■ What is expected
Give back exactly the stretch of data below from the line holding "(s.modTime f).clock = s.clock := rfl" through the line holding "(s.modTime f).nodes = s.nodes := rfl", both ends included, and leave the remaining lines out.

■ Data records
-- Opening Marker --
-- ==== Sys2Proof/Laws/State.lean ====
section
/-! SUPPORT. What the updates of one part leave unchanged, and what they change: one lemma for each field and update. -/

namespace Sys2Proof.Machine

/-! `modTime` -/

@[simp] theorem State.modTime_pending (s : State) (f) : (s.modTime f).pending = s.pending := rfl
@[simp] theorem State.modTime_freeCtr (s : State) (f) : (s.modTime f).freeCtr = s.freeCtr := rfl
@[simp] theorem State.modTime_clock (s : State) (f) : (s.modTime f).clock = s.clock := rfl
@[simp] theorem State.modTime_rings (s : State) (f) : (s.modTime f).rings = s.rings := rfl
@[simp] theorem State.modTime_jr (s : State) (f) : (s.modTime f).jr = s.jr := rfl
@[simp] theorem State.modTime_tenants (s : State) (f) : (s.modTime f).tenants = s.tenants := rfl
@[simp] theorem State.modTime_own (s : State) (f) : (s.modTime f).own = s.own := rfl
@[simp] theorem State.modTime_summary (s : State) (f) : (s.modTime f).summary = s.summary := rfl
@[simp] theorem State.modTime_chans (s : State) (f) : (s.modTime f).chans = s.chans := rfl
@[simp] theorem State.modTime_cal (s : State) (f) : (s.modTime f).cal = s.cal := rfl
@[simp] theorem State.modTime_routes (s : State) (f) : (s.modTime f).routes = s.routes := rfl
@[simp] theorem State.modTime_trigOuts (s : State) (f) : (s.modTime f).trigOuts = s.trigOuts := rfl
@[simp] theorem State.modTime_trigIns (s : State) (f) : (s.modTime f).trigIns = s.trigIns := rfl
@[simp] theorem State.modTime_tiller (s : State) (f) : (s.modTime f).tiller = s.tiller := rfl
@[simp] theorem State.modTime_rachis (s : State) (f) : (s.modTime f).rachis = s.rachis := rfl
@[simp] theorem State.modTime_rports (s : State) (f) : (s.modTime f).rports = s.rports := rfl
@[simp] theorem State.modTime_sources (s : State) (f) : (s.modTime f).sources = s.sources := rfl
@[simp] theorem State.modTime_engines (s : State) (f) : (s.modTime f).engines = s.engines := rfl
@[simp] theorem State.modTime_nodes (s : State) (f) : (s.modTime f).nodes = s.nodes := rfl
@[simp] theorem State.modTime_insts (s : State) (f) : (s.modTime f).insts = s.insts := rfl
@[simp] theorem State.modTime_images (s : State) (f) : (s.modTime f).images = s.images := rfl
@[simp] theorem State.modTime_keys (s : State) (f) : (s.modTime f).keys = s.keys := rfl
@[simp] theorem State.modTime_dram (s : State) (f) : (s.modTime f).dram = s.dram := rfl
@[simp] theorem State.modTime_winnow (s : State) (f) : (s.modTime f).winnow = s.winnow := rfl
@[simp] theorem State.modTime_granary (s : State) (f) : (s.modTime f).granary = s.granary := rfl
@[simp] theorem State.modTime_ports (s : State) (f) : (s.modTime f).ports = s.ports := rfl
@[simp] theorem State.modTime_streams (s : State) (f) : (s.modTime f).streams = s.streams := rfl
@[simp] theorem State.modTime_transfers (s : State) (f) : (s.modTime f).transfers = s.transfers := rfl
@[simp] theorem State.modTime_quench (s : State) (f) : (s.modTime f).quench = s.quench := rfl
@[simp] theorem State.modTime_drill (s : State) (f) : (s.modTime f).drill = s.drill := rfl
@[simp] theorem State.modTime_probes (s : State) (f) : (s.modTime f).probes = s.probes := rfl
@[simp] theorem State.modTime_test (s : State) (f) : (s.modTime f).test = s.test := rfl
@[simp] theorem State.modTime_power (s : State) (f) : (s.modTime f).power = s.power := rfl

/-! `modJr` -/

@[simp] theorem State.modJr_pending (s : State) (f) : (s.modJr f).pending = s.pending := rfl
@[simp] theorem State.modJr_freeCtr (s : State) (f) : (s.modJr f).freeCtr = s.freeCtr := rfl
@[simp] theorem State.modJr_clock (s : State) (f) : (s.modJr f).clock = s.clock := rfl
@[simp] theorem State.modJr_time (s : State) (f) : (s.modJr f).time = s.time := rfl
@[simp] theorem State.modJr_rings (s : State) (f) : (s.modJr f).rings = s.rings := rfl
@[simp] theorem State.modJr_tenants (s : State) (f) : (s.modJr f).tenants = s.tenants := rfl
@[simp] theorem State.modJr_own (s : State) (f) : (s.modJr f).own = s.own := rfl
@[simp] theorem State.modJr_summary (s : State) (f) : (s.modJr f).summary = s.summary := rfl
@[simp] theorem State.modJr_chans (s : State) (f) : (s.modJr f).chans = s.chans := rfl
@[simp] theorem State.modJr_cal (s : State) (f) : (s.modJr f).cal = s.cal := rfl
@[simp] theorem State.modJr_routes (s : State) (f) : (s.modJr f).routes = s.routes := rfl
@[simp] theorem State.modJr_trigOuts (s : State) (f) : (s.modJr f).trigOuts = s.trigOuts := rfl
@[simp] theorem State.modJr_trigIns (s : State) (f) : (s.modJr f).trigIns = s.trigIns := rfl
@[simp] theorem State.modJr_tiller (s : State) (f) : (s.modJr f).tiller = s.tiller := rfl
@[simp] theorem State.modJr_rachis (s : State) (f) : (s.modJr f).rachis = s.rachis := rfl
@[simp] theorem State.modJr_rports (s : State) (f) : (s.modJr f).rports = s.rports := rfl
@[simp] theorem State.modJr_sources (s : State) (f) : (s.modJr f).sources = s.sources := rfl
@[simp] theorem State.modJr_engines (s : State) (f) : (s.modJr f).engines = s.engines := rfl
@[simp] theorem State.modJr_nodes (s : State) (f) : (s.modJr f).nodes = s.nodes := rfl
@[simp] theorem State.modJr_insts (s : State) (f) : (s.modJr f).insts = s.insts := rfl
@[simp] theorem State.modJr_images (s : State) (f) : (s.modJr f).images = s.images := rfl
@[simp] theorem State.modJr_keys (s : State) (f) : (s.modJr f).keys = s.keys := rfl
@[simp] theorem State.modJr_dram (s : State) (f) : (s.modJr f).dram = s.dram := rfl
@[simp] theorem State.modJr_winnow (s : State) (f) : (s.modJr f).winnow = s.winnow := rfl
@[simp] theorem State.modJr_granary (s : State) (f) : (s.modJr f).granary = s.granary := rfl
@[simp] theorem State.modJr_ports (s : State) (f) : (s.modJr f).ports = s.ports := rfl
@[simp] theorem State.modJr_streams (s : State) (f) : (s.modJr f).streams = s.streams := rfl
@[simp] theorem State.modJr_transfers (s : State) (f) : (s.modJr f).transfers = s.transfers := rfl
@[simp] theorem State.modJr_quench (s : State) (f) : (s.modJr f).quench = s.quench := rfl
@[simp] theorem State.modJr_drill (s : State) (f) : (s.modJr f).drill = s.drill := rfl
@[simp] theorem State.modJr_probes (s : State) (f) : (s.modJr f).probes = s.probes := rfl
@[simp] theorem State.modJr_test (s : State) (f) : (s.modJr f).test = s.test := rfl
@[simp] theorem State.modJr_power (s : State) (f) : (s.modJr f).power = s.power := rfl

/-! `modRings` -/

@[simp] theorem State.modRings_pending (s : State) (f) : (s.modRings f).pending = s.pending := rfl
@[simp] theorem State.modRings_freeCtr (s : State) (f) : (s.modRings f).freeCtr = s.freeCtr := rfl
@[simp] theorem State.modRings_clock (s : State) (f) : (s.modRings f).clock = s.clock := rfl
@[simp] theorem State.modRings_time (s : State) (f) : (s.modRings f).time = s.time := rfl
@[simp] theorem State.modRings_jr (s : State) (f) : (s.modRings f).jr = s.jr := rfl
@[simp] theorem State.modRings_tenants (s : State) (f) : (s.modRings f).tenants = s.tenants := rfl
@[simp] theorem State.modRings_own (s : State) (f) : (s.modRings f).own = s.own := rfl
@[simp] theorem State.modRings_summary (s : State) (f) : (s.modRings f).summary = s.summary := rfl
@[simp] theorem State.modRings_chans (s : State) (f) : (s.modRings f).chans = s.chans := rfl
@[simp] theorem State.modRings_cal (s : State) (f) : (s.modRings f).cal = s.cal := rfl
@[simp] theorem State.modRings_routes (s : State) (f) : (s.modRings f).routes = s.routes := rfl
@[simp] theorem State.modRings_trigOuts (s : State) (f) : (s.modRings f).trigOuts = s.trigOuts := rfl
@[simp] theorem State.modRings_trigIns (s : State) (f) : (s.modRings f).trigIns = s.trigIns := rfl
@[simp] theorem State.modRings_tiller (s : State) (f) : (s.modRings f).tiller = s.tiller := rfl
@[simp] theorem State.modRings_rachis (s : State) (f) : (s.modRings f).rachis = s.rachis := rfl
@[simp] theorem State.modRings_rports (s : State) (f) : (s.modRings f).rports = s.rports := rfl
@[simp] theorem State.modRings_sources (s : State) (f) : (s.modRings f).sources = s.sources := rfl
@[simp] theorem State.modRings_engines (s : State) (f) : (s.modRings f).engines = s.engines := rfl
@[simp] theorem State.modRings_nodes (s : State) (f) : (s.modRings f).nodes = s.nodes := rfl
@[simp] theorem State.modRings_insts (s : State) (f) : (s.modRings f).insts = s.insts := rfl
@[simp] theorem State.modRings_images (s : State) (f) : (s.modRings f).images = s.images := rfl
@[simp] theorem State.modRings_keys (s : State) (f) : (s.modRings f).keys = s.keys := rfl
@[simp] theorem State.modRings_dram (s : State) (f) : (s.modRings f).dram = s.dram := rfl
@[simp] theorem State.modRings_winnow (s : State) (f) : (s.modRings f).winnow = s.winnow := rfl
@[simp] theorem State.modRings_granary (s : State) (f) : (s.modRings f).granary = s.granary := rfl
@[simp] theorem State.modRings_ports (s : State) (f) : (s.modRings f).ports = s.ports := rfl
@[simp] theorem State.modRings_streams (s : State) (f) : (s.modRings f).streams = s.streams := rfl
@[simp] theorem State.modRings_transfers (s : State) (f) : (s.modRings f).transfers = s.transfers := rfl
@[simp] theorem State.modRings_quench (s : State) (f) : (s.modRings f).quench = s.quench := rfl
@[simp] theorem State.modRings_drill (s : State) (f) : (s.modRings f).drill = s.drill := rfl
@[simp] theorem State.modRings_probes (s : State) (f) : (s.modRings f).probes = s.probes := rfl
@[simp] theorem State.modRings_test (s : State) (f) : (s.modRings f).test = s.test := rfl
@[simp] theorem State.modRings_power (s : State) (f) : (s.modRings f).power = s.power := rfl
-- Closing Marker --
■ Written reply
@[simp] theorem State.modTime_clock (s : State) (f) : (s.modTime f).clock = s.clock := rfl
@[simp] theorem State.modTime_rings (s : State) (f) : (s.modTime f).rings = s.rings := rfl
@[simp] theorem State.modTime_jr (s : State) (f) : (s.modTime f).jr = s.jr := rfl
@[simp] theorem State.modTime_tenants (s : State) (f) : (s.modTime f).tenants = s.tenants := rfl
@[simp] theorem State.modTime_own (s : State) (f) : (s.modTime f).own = s.own := rfl
@[simp] theorem State.modTime_summary (s : State) (f) : (s.modTime f).summary = s.summary := rfl
@[simp] theorem State.modTime_chans (s : State) (f) : (s.modTime f).chans = s.chans := rfl
@[simp] theorem State.modTime_cal (s : State) (f) : (s.modTime f).cal = s.cal := rfl
@[simp] theorem State.modTime_routes (s : State) (f) : (s.modTime f).routes = s.routes := rfl
@[simp] theorem State.modTime_trigOuts (s : State) (f) : (s.modTime f).trigOuts = s.trigOuts := rfl
@[simp] theorem State.modTime_trigIns (s : State) (f) : (s.modTime f).trigIns = s.trigIns := rfl
@[simp] theorem State.modTime_tiller (s : State) (f) : (s.modTime f).tiller = s.tiller := rfl
@[simp] theorem State.modTime_rachis (s : State) (f) : (s.modTime f).rachis = s.rachis := rfl
@[simp] theorem State.modTime_rports (s : State) (f) : (s.modTime f).rports = s.rports := rfl
@[simp] theorem State.modTime_sources (s : State) (f) : (s.modTime f).sources = s.sources := rfl
@[simp] theorem State.modTime_engines (s : State) (f) : (s.modTime f).engines = s.engines := rfl
@[simp] theorem State.modTime_nodes (s : State) (f) : (s.modTime f).nodes = s.nodes := rfl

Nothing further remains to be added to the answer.